Given an explanatory variable \(x\)
to the model constructed using the dataset \((X,Y)\)
, the positive example and the conditional probability of predicting can be expressed as \(P(y=1|x)\)
. On the other hand, the conditional probability of predicting a positive example in a model constructed using \((X_s,Y_s)\)
can be expressed as \(P(y=1|x)\)
using Bayes' theorem and the categorical variable \(s\)
.
$$
P(y=1|x,s=1) = \frac{P(s=1|y=1)P(y=1|x)}{P(s=1|y=1)P(y=1|x) + P(s=1|y=0)P(y=0|x)}
$$
It can be written as. Since \((X_s,Y_s)\)
matches the sample size of the negative example to the positive example, \(P(s=1,y=1)=1\)
, the above formula is rewritten as
$$
P(y=1|x,s=1) = \frac{P(y=1|x)}{P(y=1|x) + P(s=1|y=0)P(y=0|x)}
= \frac{P(y=1|x)}{P(y=1|x) + P(s=1|y=0)(1-P(y=1|x))}
$$
It is self-evident from the definition of \((X_s,Y_s)\)
that \(P(s=1|y=0)\neq0\)
(0 would result in unbalanced data with only positive examples). Thus, as long as \(P(y=0,x) \neq0\)
, the probability that the undersampling model will be rejected as a positive example is positively biased against the probability that the original data set will produce. What we want to find is \(P(y=1|x)\)
with no bias, so \(P=P(y=1|x),P_s=P(y|x,s=1),\beta=P(s=1,y=0)\)
, then we can get
$$ P = \frac{\beta P_s}{\beta P_s-P_s+1} $$ and can use this relationship formula to correct for bias. Let’s define what we’ve just identified as a function.

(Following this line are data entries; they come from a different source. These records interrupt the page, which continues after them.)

/-- A source has reached its rung: its record, the rung's actions, the notice, and LATCHED from SURRENDER on (R537, R538, R546). -/
def State.reach (s : State) (n : Nat) (old : Option Nat) (kind : Nat) : State :=
  let (s, r) := s.srcRecord n kind
  let rung := (s.src n).rung
  let s := s.act n old rung r.seq
  let s := if kind = 12 then s.faultNotice 3 r else if 1 ≤ rung then s.faultNotice 1 r else s
  if 3 ≤ rung ∧ (s.src n).st ≠ .latched then
    ((s.updSrc n (fun x => { x with st := .latched })).srcRecord n 7).1
  else s

/-- The state of an open source with time to climb, or none (Table FLT-3). -/
def climbing (rung : Nat) (r : BitVec 64) : FaultSt := if rung < rxLimit r then .active else .held

/-- A source opens its record (Table FLT-3). -/
def State.openSrc (s : State) (n : Nat) (forced wire : Bool) : State :=
  let r := s.reactionOf n
  let s := s.updSrc n (fun x => { x with st := climbing (rxStart r) r, rung := rxStart r, squall := false, wire := wire
                                         forced := forced, began := forced, reaction := r, events := 1, secCount := 0
                                         secondary := none, isolating := false })
  s.reach n none (if n = 0x523 then 12 else 1)

/-- The squall rule for an open source (R539, Table FLT-3). -/
def State.squallCheck (s : State) (n : Nat) : State :=
  let x := s.src n
  let r := x.reaction
  if (x.st = .active ∨ x.st = .held) ∧ !x.squall ∧ rxSquallN r ≠ 0 ∧ rxSquallN r ≤ x.window.getD 0 then
    if rxSquall r ≤ x.rung then
      let (s, q) := (s.updSrc n (fun x => { x with squall := true })).srcRecord n 3
      if 1 ≤ x.rung then s.faultNotice 1 q else s
    else
      let s := s.updSrc n (fun x => { x with squall := true, rung := rxSquall r, st := climbing (rxSquall r) r })
      s.reach n (some x.rung) 3
  else s

/-- An event of `n` merges into the record of `y` (R541). -/
def State.mergeInto (s : State) (y n : Nat) (forced : Bool) : State :=
  let r := s.reactionOf n
  let x := s.src y
  let sq := rxSquallN r != 0 && decide (rxSquallN r ≤ (s.src n).window.getD 0)
  let new := max (max x.rung (rxStart r)) (if sq then rxSquall r else 0)
  let s := s.setSrc y { x with secCount := min 65535 (x.secCount + 1), forced := x.forced || forced
                               secondary := if x.secondary.isNone then some n else x.secondary, rung := new }
  if x.rung < new then s.reach y (some x.rung) 2 else s

/-- The source into whose record an event of `n` merges (Table FLT-3, R541): an ACTIVE one of its instance, or one that has
opened in the same decision. -/
def State.mergeTarget (s : State) (n : Nat) (opened : List Nat) : Option Nat :=
  if protectedSrc n then none
  else (s.faults.srcs.find? (fun e => e.1 != n && faultInst e.1 == faultInst n && !protectedSrc e.1
    && (e.2.st == .active || (opened.contains e.1 && e.2.st != .idle)))).map (·.1)

/-- How an event moves its source, or the record it joins (Table FLT-3). -/
def State.eventMoves (s : State) (n : Nat) (forced wire : Bool) (opened : List Nat) : State :=
  let x := s.src n
  if x.st = .idle then
    match s.mergeTarget n opened with
    | some y => s.mergeInto y n forced
    | none => (s.openSrc n forced wire).squallCheck n
  else
    let s := s.setSrc n { x with events := min (2 ^ 32 - 1) (x.events + 1), forced := x.forced || forced
                                 wire := x.wire || wire }
    s.squallCheck n

/-- Where the sources stand: what a decision word tells (R535). -/
def State.stands (s : State) : List (Nat × FaultSt × Nat) := s.faults.srcs.map (fun e => (e.1, e.2.st, e.2.rung))

/-- A decision of the collectors: a change that collector B's altered word contradicts is not acted on, and the device enters fail
silent (R535, R551, R552).  Without the words of a collector there is no decision. -/
def State.decision (s : State) (f : State → State) : State :=
  let t := f s
  if !s.faults.aOk ∨ !s.faults.bOk then s
  else if s.faults.alter ∧ t.stands ≠ s.stands then
    (s.updFaults (fun c => { c with alter := false, agree := false })).failSilent 5
  else t

/-- One event of a source (R538, R539); answers the sources that have opened in this decision. -/
def State.faultEvent (s : State) (n : Nat) (forced wire : Bool) (opened : List Nat) : State × List Nat :=
  let s := s.countFault n 0
  let s := if forced then s.countFault n 1 else s
  if (s.src n).st = .idle ∧ rxMask (s.reactionOf n) then (s, opened)
  else
    let s := s.updSrc n (fun x => { x with window := some (x.window.getD 0 + 1) })
    let idle := (s.src n).st == .idle
    let s := s.decision (fun s => s.eventMoves n forced wire opened)
    (s, if idle ∧ (s.src n).st ≠ .idle then opened ++ [n] else opened)

/-- An event that the collectors decode: one that waits on the source's wires, a forced one, or one of the world outside. -/
def State.takeEvent (s : State) (n : Nat) : State × Bool :=
  if s.wires.contains n then ({ s with wires := s.wires.erase n }, false)
  else if s.faults.forced.contains n then (s.updFaults (fun f => { f with forced := f.forced.erase n }), true)
  else (s, false)

/-- Events that fall in one decision, the lower-numbered source first (R541). -/
def State.faultEvents (s : State) (l : List Nat) : State :=
  (sortNat (l.filter faultValid)).foldl (fun a n =>
    let (s, forced) := a.1.takeEvent n
    s.faultEvent n forced false a.2) (s, []) |>.1

/-! Timers, acknowledgement, closing (R540, R542, R543) -/

/-- The grace timer of an ACTIVE source expires (Table FLT-3). -/
def State.graceEnds (s : State) (n : Nat) : State :=
  let x := s.src n
  if x.st ≠ .active then s
  else if x.rung < rxLimit x.reaction then
    (s.setSrc n { x with rung := x.rung + 1, st := climbing (x.rung + 1) x.reaction }).reach n (some x.rung) 2
  else s.setSrc n { x with st := .held }

/-- A record closes (R542, R543): by lull, kind 5, or by FAULT_CLEAR, kind 6. -/
def State.closeSrc (s : State) (n kind : Nat) : State :=
  let x := s.src n
  let (s, r) := s.srcRecord n kind
  let s := if 1 ≤ x.rung then s.faultNotice 1 r else s
  (s.endIsolate n).setSrc n { window := x.window
                              recoveries := if kind = 5 then min (2 ^ 32 - 1) (x.recoveries + 1) else x.recoveries }

/-- Sources with DISTRESS 1 at NOTIFY or higher: while there is one, heartbeats carry DISTRESS (R505). -/
def State.inDistress (s : State) : Bool :=
  s.faults.srcs.any (fun e => e.2.st != .idle && rxDistress e.2.reaction && decide (1 ≤ e.2.rung))

end Sys2Proof.Machine
end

def calibration(y_proba, beta):
return y_proba / (y_proba + (1 - y_proba) / beta)
sampling_rate = sum(y_train[:,1]) / sum(1-y_train[:,1])

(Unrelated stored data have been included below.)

-- ==== Sys2Proof/Machine/PowerOps.lean ====
section
/-! DEFINITION. Voltage control, the pace governor, temperature (R610–R617), the timebase and its discipline (R619–R625). -/

namespace Sys2Proof.Machine

def State.updPower (s : State) (f : Power → Power) : State := { s with power := f s.power }
def State.updTime (s : State) (f : TimeUnit → TimeUnit) : State := { s with time := f s.time }

/-! AVSBus (R610–R612) -/

/-- One transaction: the request in mV; `fails` tries fail, of at most four (R612). -/
def State.avsWrite (s : State) (fails : Nat) (readback : BitVec 8) : State :=
  let s := (List.range (min 4 (fails + 1))).foldl (fun s _ => s.emit (.avs (600 + 5 * s.power.request))) s
  if fails < 4 then s.updPower (fun p => { p with avsFault := false, readback := readback.toNat })
  else (s.updPower (fun p => { p with avsFault := true, errors := min 4095 (p.errors + 1) })).countDev 26

/-- The end of a 100 µs window with its mean rate in M tokens/s (R611). -/
def State.avsWindow (s : State) (rate fails : Nat) (readback : BitVec 8) : State :=
  let c := s.reg R.avsCtl
  let target := fldN c 30 20
  let vmax := fldN c 15 8
  let vmin := fldN c 7 0
  let ignored := s.power.touched || decide (s.power.pace < 100)
  let s := s.updPower (fun p => { p with
    now := rate, low := some (match p.low with | some l => min l rate | none => rate)
    touched := decide (p.pace < 100) })
  if !bit c 31 ∨ ignored then s
  else
    let s := s.updPower (fun p => { p with
      above := if 104 * target < 100 * rate then min 10 (p.above + 1) else 0
      limit := p.request == vmax && decide (rate < target) })
    let p := s.power
    let may := !p.avsFault && (match p.changedAt with | some t => decide (125000 ≤ s.uptime - t) | none => true)
    let go (r : Nat) : State :=
      (s.updPower (fun p => { p with request := max vmin (min vmax r), above := 0, changedAt := some s.uptime })).avsWrite fails readback
    if !may then s
    else if p.request < vmin ∨ vmax < p.request then go p.request
    else if 100 * rate < 101 * target ∧ p.request < vmax then go (p.request + 1)
    else if p.above = 10 ∧ vmin < p.request then go (p.request - 1)
    else s

/-! The pace governor (R615, R616) -/

/-- A barometer crosses LEVEL1 or LEVEL2: the rate drops, and an interval starts where none runs. -/
def State.sag (s : State) (level2 : Bool) : State :=
  let start := s.power.pace == 100
  let s := s.updPower (fun p => { p with
    pace := if level2 then 70 else min p.pace 85
    touched := true
    paceAt := if start then s.uptime else p.paceAt
    intervals := if start then min 65535 (p.intervals + 1) else p.intervals })
  if start then (s.countDev 1).raise 0x539 else s

/-- RELEASE of quiet: one step back; the return to 100 % ends the interval. -/
def State.recoverPace (s : State) : State :=
  if s.power.pace = 70 then s.updPower (fun p => { p with pace := 85 })
  else if s.power.pace = 85 then
    let n := 8 * (s.uptime - s.power.paceAt)
    (s.updPower (fun p => { p with pace := 100, longest := max p.longest (min 65535 n) })).countDev 2 n
  else s

/-! Temperature (R617) -/

/-- The hottest sensor reads `t` °C. -/
def State.thermal (s : State) (t : BitVec 8) : State :=
  let c := s.reg R.thermalCtl
  let alarm : Int := fldN c 15 8
  let trip : Int := fldN c 23 16
  let s := s.updPower (fun p => { p with tj := t })
  if s.boot = .held then (if s.holds.contains 5 ∧ t.toInt ≤ trip - 20 then s.release [5] else s)
  else if trip ≤ t.toInt then s.deviceReset 5
  else if alarm ≤ t.toInt ∧ s.power.armed then (s.updPower (fun p => { p with armed := false })).raise 0x53A
  else if t.toInt < alarm - fldN c 7 0 then s.updPower (fun p => { p with armed := true })
  else s

/-! The timebase (R619) -/

/-- SOURCE and PARENT (Table PWR-11); the parent as a link number. -/
def State.timeSource (s : State) : Nat := fldN (s.reg R.timeCtl) 63 62
def State.timeParent (s : State) : Nat := let p := fldN (s.reg R.timeCtl) 61 56; if p = 60 then 48 else p
/-- SYNC_PERIOD in ns. -/
def State.syncNs (s : State) : Nat := 1000 * fldN (s.reg R.timeCtl) 47 32
/-- STEP_LIMIT in 2⁻³² ns. -/
def State.stepLimit (s : State) : Int := (fldN (s.reg R.timeCtl) 31 16 * 2 ^ 32 : Nat)

/-- A value within ± a limit. -/
def clampTo (m x : Int) : Int := max (-m) (min m x)

/-- What ends SYNCED and ACQUIRING, and while it lasts keeps HOLDOVER (Table PWR-10). -/
def State.timeCut (s : State) : Bool :=
  s.time.refclkLost || (s.timeSource == 2 && (s.link s.timeParent).st != .up) || (s.timeSource == 1 && !s.time.ppsSeen)

/-- HOLDOVER begins with its cause and ends with it (Table PWR-10). -/
def State.timeCauses (s : State) : State :=
  if (s.time.st = .synced ∨ s.time.st = .acquiring) ∧ s.timeCut then
    s.updTime (fun t => { t with st := .holdover, p := 0, good := 0 })
  else if s.time.st = .holdover ∧ !s.timeCut then s.updTime (fun t => { t with st := .acquiring, good := 0 })
  else s

/-- A correction moves the time state (R625); `ok`: the reply showed SYNCED, or the device follows PPS_IN. -/
def State.timeJudge (s : State) (offset : Int) (ok : Bool) : State :=
  let ns : Int := (2 ^ 32 : Nat)
  let a := offset.natAbs
  s.updTime (fun t =>
    let good := if ok ∧ (a : Int) ≤ 10 * ns then t.good + 1 else 0
    if t.st = .acquiring then (if 16 ≤ good then { t with st := .synced, good := 0 } else { t with good := good })
    else if t.st = .synced ∧ (!ok ∨ 50 * ns < (a : Int)) then { t with st := .acquiring, good := 0 }
    else { t with good := good })

/-- A correction by an offset in 2⁻³² ns (R623). -/
def State.correct (s : State) (offset delay : Int) (ok : Bool) : State :=
  let lim := s.stepLimit
  let s := s.updTime (fun t => { t with offset := offset, delay := delay })
  let s :=
    if lim < offset then { s with timeQ := s.timeQ + offset.toNat }
    else if offset < -lim then s.updTime (fun t => { t with hold := offset.natAbs })
    else s.updTime (fun t => { t with
      p := clampTo 17179869 (8 * offset / (s.syncNs : Int))
      f := clampTo 6871947 (t.f + offset / (s.syncNs : Int)) })
  s.timeJudge offset ok

/-- One tick of 8 ns: TIME advances by 8 ns × (1 + f + p), or stands still under a hold (R619, R623). -/
def State.advanceTime (s : State) : State :=
  let step := (((8 * 2 ^ 32 : Nat) : Int) + s.time.f + s.time.p).toNat
  let used := min step s.time.hold
  { s with timeQ := s.timeQ + (step - used), uptime := s.uptime + 1 }.updTime (fun t => { t with hold := t.hold - used })

/-- Every enabled shaper and policer is refilled (R211, R214). -/
def State.refillAll (s : State) : State :=
  let up (v : Image) (l : Int) : Int := min ((1000 * fldN v 47 24 : Nat) : Int) (l + (fldN v 23 0 : Nat))
  let s := (s.regsWith R.shaper 63).foldl (fun s x => s.updOutput x.1 (fun o =>
    { o with level := Table.upd 0 o.level x.2.1 (up x.2.2) })) s
  let s := (s.regsWith R.injShaper 63).foldl (fun s x => { s with injLevel := Table.upd 0 s.injLevel x.1 (up x.2.2) }) s
  let pour (v : Image) (b : Buckets) : Buckets :=
    { tc := min (1000 * fldN v 87 64) (b.tc + fldN v 111 88), tp := min (1000 * fldN v 39 16) (b.tp + fldN v 63 40) }
  let s := (s.regsWith R.ingressPolicer 127).foldl (fun s x =>
    { s with inBuckets := Table.upd {} s.inBuckets (8 * x.1 + x.2.1) (pour x.2.2) }) s
  (s.regsWith R.injPolicer 127).foldl (fun s x => { s with injBuckets := Table.upd {} s.injBuckets x.1 (pour x.2.2) }) s

/-- What the receiver of a port counts within a tick (R90, Table CTR-1): codewords that its FEC corrected and that it could not, or
the errors of a test pattern that it checks; none before it has the forwarded clock.  The numbers are free (log 48). -/
def State.countFec (s : State) (p : Nat) : State :=
  let l := s.lane p
  let n := Config.fecEvents s.draws
  if !l.rxClock then s
  else if l.st = .test then
    if bit (s.reg R.testPattern p) 3 ∧ !l.patternWaits then s.drawn.countPort p 29 n else s
  else if l.st = .laneUp ∨ l.st = .fecLock then (s.drawn.countPort p 27 n).drawn.countPort p 28 (Config.fecEvents (s.draws + 1))
  else s

/-- A tick of the timebase. -/
def State.timeTick (s : State) : State :=
  if s.boot = .held then s
  else
    let s := (s.lanes.map (·.1)).foldl (fun s p => s.countFec p) s
    let s := (s.outputs.map (·.1)).foldl (fun s p => s.gateOff p) s.advanceTime
    ((List.range 5).foldl (fun s i => s.islandWake i) s).refillAll.timeCauses

/-! Probes and PPS (R621–R624) -/

/-- A follower's probe; one that is still unanswered is dropped (R621, R623). -/
def State.sendProbe (s : State) : State :=
  if s.timeSource ≠ 2 ∨ (s.link s.timeParent).st ≠ .up then s
  else
    let s := if s.time.probe.isSome then s.countDev 27 else s
    let n := (s.time.probeSeq + 1) % 256
    (s.updTime (fun t => { t with probeSeq := n, probe := some (n, none) })).queueBypass s.timeParent (BitVec.ofNat 128 (2 + at' 8 n))

/-- The oldest bypass message of a type that waits for its owner. -/
def State.oldestBypass (s : State) (ty : Nat) : Option (Nat × BypassMsg × Nat) := s.bypassIn.find? (fun b => b.2.1.type = ty)

/-- A received probe is answered on its link (R621): T2 is the arrival less the fixed delay of reception. -/
def State.answerProbe (s : State) : State :=
  match s.oldestBypass 2 with
  | none => s
  | some b =>
    let t2 : Nat := b.2.2 - Config.rxDelay b.1
    let m : BypassMsg := BitVec.ofNat 128 (3 + at' 8 (fldN b.2.1 15 8) + at' 16 (t2 / 2 ^ 16 % 2 ^ 16) + at' 32 (t2 / 2 ^ 32 % 2 ^ 64)
      + at' 120 s.time.st.code)
    { s with bypassIn := s.bypassIn.erase b }.queueBypass b.1 m

/-- TIME_ASYM of a port in 2⁻³² ns. -/
def State.asym (s : State) (p : Nat) : Int :=
  ((s.reg R.timeAsym 0 p).extractLsb' 0 32).toInt * ((2 ^ 32 : Nat) : Int) / 10

/-- A received reply: one that matches the last probe corrects the timebase (R623). -/
def State.takeReply (s : State) : State :=
  match s.oldestBypass 3 with
  | none => s
  | some b =>
    let s := { s with bypassIn := s.bypassIn.erase b }
    match s.time.probe with
    | some (n, some t1) =>
      if s.timeSource ≠ 2 ∨ b.1 ≠ s.timeParent ∨ fldN b.2.1 15 8 ≠ n then s
      else
        let t2 : Nat := fldN b.2.1 95 32 * 2 ^ 32 + fldN b.2.1 31 16 * 2 ^ 16
        let t3 : Nat := t2 + fldN b.2.1 119 96 * 2 ^ 28
        let there : Int := (t2 : Int) - (t1 : Int)
        let back : Int := (((b.2.2 - Config.rxDelay b.1 : Nat)) : Int) - (t3 : Int)
        (s.updTime (fun t => { t with probe := none })).correct ((there - back) / 2 - s.asym b.1) ((there + back) / 2)
          (fldN b.2.1 127 120 == 2)
    | _ => s

/-- TIME takes a value in ns; it never decreases (R619). -/
def State.setTime (s : State) (ns : Nat) : State :=
  if s.timeQ ≤ ns * 2 ^ 32 then { s with timeQ := ns * 2 ^ 32 } else s

/-- A rising edge of PPS_IN (R624). -/
def State.ppsEdge (s : State) : State :=
  let s := (s.updTime (fun t => { t with ppsSeen := true })).timeCauses
  if s.timeSource ≠ 1 then s
  else match s.time.ppsTime with
  | some t => (s.updTime (fun x => { x with ppsTime := none })).setTime t
  | none =>
    let sec := 10 ^ 9 * 2 ^ 32
    let nearest := (s.timeQ + sec / 2) / sec * sec
    s.correct ((nearest : Int) - (s.timeQ : Int)) s.time.delay true

/-- A TIME_SET write (R624, R626). -/
def State.timeSetWrite (s : State) (q : Req) (v : Image) : State :=
  let n := fldN v 63 0
  s.dictWrite q R.timeSet 0 0 v
    (fun s => if s.timeSource = 2 ∨ n * 2 ^ 32 + (2 ^ 32 - 1) < s.timeQ then some .outOfRange else none)
    (fun s => (if s.timeSource = 1 then s.updTime (fun t => { t with ppsTime := some n }) else s.setTime n, .ok))

/-- TIME_CTL refuses (R626). -/
def timeCtlBad (v : Image) : Bool :=
  let src := fldN v 63 62
  let par := fldN v 61 56
  src == 3 || (src == 2 && (par == 63 || (decide (48 ≤ par) && decide (par ≤ 59)))) || decide (fldN v 47 32 < 16)
    || fldN v 31 16 == 0

/-- A TIME_CTL write moves the time state (Table PWR-10). -/
def State.timeCtlDone (s : State) (was : Nat) : State :=
  let now := s.timeSource
  if now = 0 then s.updTime (fun t => { t with st := .free, f := 0, p := 0, good := 0, probe := none })
  else if was = 0 ∨ s.time.st = .free then s.updTime (fun t => { t with st := .acquiring, good := 0 })
  else s.updTime (fun t => { t with good := 0 })

end Sys2Proof.Machine
end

y_proba_calib = calibration(model.predict(X_test), sampling_rate)
y_pred = np_utils.to_categorical(np.argmax(y_proba_calib,axis=1), dense_size)
from sklearn.metrics import confusion_matrix, ConfusionMatrixDisplay, accuracy_score
score = accuracy_score(y_test, y_pred)
print('Test accuracy:', score)
## Test accuracy: 0.3220338983050847
It’s not good at all. I ran the ConfusionMatrix
and found out that it doesn’t work.
ConfusionMatrixDisplay(confusion_matrix(np.argmax(y_test,axis=1), np.argmax(y_pred,axis=1))).plot()

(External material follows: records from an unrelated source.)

-- ==== Sys2Proof/Machine/Delivery.lean ====
section
/-! DEFINITION. Control deliveries (R575). -/

namespace Sys2Proof.Machine

/-- A command of a control delivery: FDP_RESPONSE, FAULT_NOTICE, DISTRESS_NOTICE. -/
def deliveryCmd (c : Nat) : Bool := c == 0x02 || c == 0x0C || c == 0x0D

/-- Slots of the control receive ring (Table MGT-24). -/
def State.ctlSlots (s : State) : Nat := 2 ^ (fldN (s.reg R.controlRecv) 123 120 + 4)

/-- Deliveries whose completions a queue's CONSUMER has not passed. -/
def State.ctlAwaiting (s : State) (q : Cq) : List Nat :=
  let consumed := q.written - posDiff q.wpos q.consumer
  s.mgmt.deliveredAt.filter (fun i => decide (consumed ≤ i ∧ i < q.written))

/-- The queue that takes a delivery, if one is to be written (R575). -/
def State.ctlQueue (s : State) (h : Header) : Option (Nat × Cq) :=
  let r := s.reg R.controlRecv
  let n := fldN r 113 100
  match s.cq n with
  | none => none
  | some q =>
    if bit r 127 ∧ q.st = .ready ∧ s.stationSlice h.dstStation.toNat = some 0
        ∧ (s.ctlAwaiting q).length < s.ctlSlots ∧ (s.ctlAwaiting q).length < 2 ^ q.log then some (n, q) else none

/-- The 32 bytes of a slot's trailer. -/
def ctlTrailer (time len cmd : Nat) (phase : Bool) : List Byte :=
  bytesOf (BitVec.ofNat 256 (time % 2 ^ 64 + at' 64 len + at' 80 cmd + at' 255 (b2n phase))) 32

/-- The completion of delivery `n` in slot `slot` (Table WKQ-18). -/
def ctlCompletion (h : Header) (n slot len : Nat) : Completion :=
  { opcode := 0x82, wq := 0xFFFF, index := n % 65536, count := len
    specific := h.cmd.toNat + at' 32 slot + at' 64 h.srcNode.toNat + at' 88 h.srcStation.toNat }

/-- A write of the ring could not be translated: CONTROL_RECV is disabled. -/
def State.ctlFault (s : State) : State := s.setReg R.controlRecv 0 0 (setFld (s.reg R.controlRecv) 127 127 0)

/-- A delivery is written: header and payload, the trailer, then the completion. -/
def State.deliver (s : State) (a : Arrived) (n : Nat) (q : Cq) (f : Nat) : State :=
  let d := s.mgmt.delivered
  let slots := s.ctlSlots
  let slot := d % slots
  let base := fldN (s.reg R.controlRecv) 47 12 * 4096 + 4160 * slot
  let len := a.pkt.payload.length
  let acc (x : Nat) : Access := { slice := 0, ia := x, kind := .write, priv := true, inbound := true, func := f }
  match s.xlateSpan .inbound (acc base) 3 (32 + len) with
  | (s, _, some (.fault _)) => (s.takeArrival a).ctlFault
  | (s, _, some .noFunc) => (s.takeArrival a).countDev 31
  | (s, _, some r) => s.holdArrival a r
  | (s, sp, none) =>
    match s.xlateSpan .inbound (acc (base + 4128)) 2 32 with
    | (s, _, some (.fault _)) => (s.takeArrival a).ctlFault
    | (s, _, some .noFunc) => (s.takeArrival a).countDev 31
    | (s, _, some r) => s.holdArrival a r
    | (s, tp, none) =>
      let s := s.takeArrival a
      let key := 2 ^ 41 + d
      let s := s.writeSpans { key := key } sp (bytesOf a.pkt.hdr.toBits 32 ++ a.pkt.payload)
      let s := s.writeSpans { key := key } tp (ctlTrailer s.ns len a.pkt.hdr.cmd.toNat (phaseOf d (fldN (s.reg R.controlRecv) 123 120 + 4)))
      let s := s.updMgmt (fun m => { m with delivered := d + 1, deliveredAt := s.ctlAwaiting q ++ [q.written] })
      s.writeCompletion n (ctlCompletion a.pkt.hdr d slot len) key

/-- CONTROL_DELIVERY: the oldest control delivery that has come to a block's stop. -/
def execControlDelivery (st : Stop) (s : State) : Result :=
  .next (match s.arrived.find? (fun a => a.stop = st ∧ deliveryCmd a.pkt.hdr.cmd.toNat ∧ s.released a.hold) with
    | none => s
    | some a =>
      match s.ctlQueue a.pkt.hdr, s.inboundFunc 0 with
      | some (n, q), some f => s.deliver a n q f
      | _, _ => (s.takeArrival a).countDev 31)

end Sys2Proof.Machine
end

## <sklearn.metrics._plot.confusion_matrix.ConfusionMatrixDisplay object at 0x000000004A54CC88>
plt.show()
plt.close()
I did a bias correction for the imbalance data, but the model is still very predictive of negative values. This doesn’t work.
3. Interpretation of results using Shap values
I would like to consider the shap
value of the model we just learned and interpret the results. I’ll add an explanation of the shap
value when I have time. Simply put, the visualization captures which parts of the image the CNN captured features and predicted the horse to be at the top. We’ll be analyzing this horse.
plt.imshow(X_test[0])
plt.show()
plt.close()
import shap
background = X_train[np.random.choice(X_train.shape[0],100,replace=False)]
e = shap.GradientExplainer(model,background)
shap_values = e.shap_values(X_test[[0]])
shap.image_plot(shap_values[1],X_test[[0]])
It’s very subtle, but it looks like you’re appreciating the legs and buttocks, etc. It needs to be cropped to take out the horse’s body only, since it seems to be responding to the background. I think I need to build a model for object detection. I’ll think about this another time.
4. Finally
To be honest, it hasn’t worked out at all. Is it still difficult to predict rankings from the horse’s body? Does multiplying it with other variables change the results? I don’t think I’m able to extract good features from the horses as it is.
Do I need to get to the point where I can get a paddock video from Youtube and analyze it with the Encoder-Decoder
model to make it work? I’d love to do it when I’m good enough to do it (I don’t know when that will be). Until then, I need to improve my PC specs. Maybe I’ll use the cash handout.